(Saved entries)

-- ==== Sys2Proof/Machine/Windows.lean ====
section
/-! DEFINITION. What BAR2 shows: the on-module table that WIN_SEL selects, byte by byte (R75/02). A view of the state: no
command reads it into another part of the module. -/

namespace Sys2Proof.Machine

/-- Byte `b` of a byte string, zero beyond its end. -/
def byteAt (bs : List Byte) (b : Nat) : Byte := bs.getD b 0

/-- Table 0x01: the label table; a line uncorrectable in bulk memory reads as zeros (R268, R272/09). -/
def labelTableByte (s : State) (b : Nat) : Byte :=
  if 16 * (lastLabel + 1) ≤ b ∨ lineLost s (b / 64) then 0 else bulkByte s (labelBase + b)

/-- Table 0x02: the counter sets with their cached increments (R274/09). -/
def counterTableByte (s : State) (b : Nat) : Byte :=
  if 32 * (lastLabel + 1) ≤ b then 0 else byteAt (counterBytes s (b / 32)) (b % 32)

/-- Table 0x03: the contexts without their keys (R300/10). -/
def contextTableByte (s : State) (b : Nat) : Byte := if okCtx (b / 64) then byteAt (ctxView s (b / 64)) (b % 64) else 0

/-- Table 0x04: the cue table (R370/12). -/
def cueTableByte (s : State) (b : Nat) : Byte := if okCue (b / 32) then byteAt (cueBytes s (cueAt s (b / 32))) (b % 32) else 0

/-- Table 0x05: the PM history, 64 MiB, whose layout the spec does not give (R211/06); a region never written reads as zero. -/
def pmTableByte (s : State) (b : Nat) : Byte :=
  if decide (b < 0x04000000) && regionHeld s (regionOf (pmBase + b)) then
    Config.pmHistoryByte _ (s.frame.pm, s.frame.ep15, s.frame.ep24) b
  else 0

/-- Table 0x06: the snapshot, oldest first, and the continuous log from 1 MiB up (R446/16). -/
def logTableByte (s : State) (b : Nat) : Byte :=
  match (if b < 0x04000000 then logEntryAt s.log (b / 64) else none) with
  | some e => byteAt (logBytes { e with bad := e.bad || entryLost e }) (b % 64)
  | none => 0

/-- Table 0x07: the tracer buffer, while records are delivered into it (R459/17). -/
def tracerTableByte (s : State) (b : Nat) : Byte :=
  if s.tracer.delivery < 2 ∧ b < 0x00400000 then byteAt (tabGet [] s.tracer.buffer (b / 64)) (b % 64) else 0

/-- Table 0x08: the slot map, transmit and expected receive descriptor of every slot (R280/09). -/
def slotTableByte (s : State) (b : Nat) : Byte :=
  if b < 15360 then byteAt (natBE 2 (txDescriptor s (b / 4)) ++ natBE 2 (rxDescriptor s (b / 4))) (b % 4) else 0

/-- Byte `b` of a table; an unknown table reads as zero, as every table does beyond its end (R75/02). -/
def tableByte (s : State) (table b : Nat) : Byte :=
  match table with
  | 0x01 => labelTableByte s b
  | 0x02 => counterTableByte s b
  | 0x03 => contextTableByte s b
  | 0x04 => cueTableByte s b
  | 0x05 => pmTableByte s b
  | 0x06 => logTableByte s b
  | 0x07 => tracerTableByte s b
  | 0x08 => slotTableByte s b
  | _ => 0

/-- Byte `b` of BAR2, which is 16 MiB: WIN_SEL [31:24] names the table, [23:0] the window's offset in it in MiB
(R75/02). -/
def windowByte (s : State) (b : Nat) : Byte :=
  tableByte s (s.ctrl.winSel.toNat / 2 ^ 24) (s.ctrl.winSel.toNat % 2 ^ 24 * 0x00100000 + b)

end Sys2Proof.Machine
end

> _Your goal_
Take every line from the data that contains the word "contextTableByte".

> _Result_
def contextTableByte (s : State) (b : Nat) : Byte := if okCtx (b / 64) then byteAt (ctxView s (b / 64)) (b % 64) else 0
  | 0x03 => contextTableByte s b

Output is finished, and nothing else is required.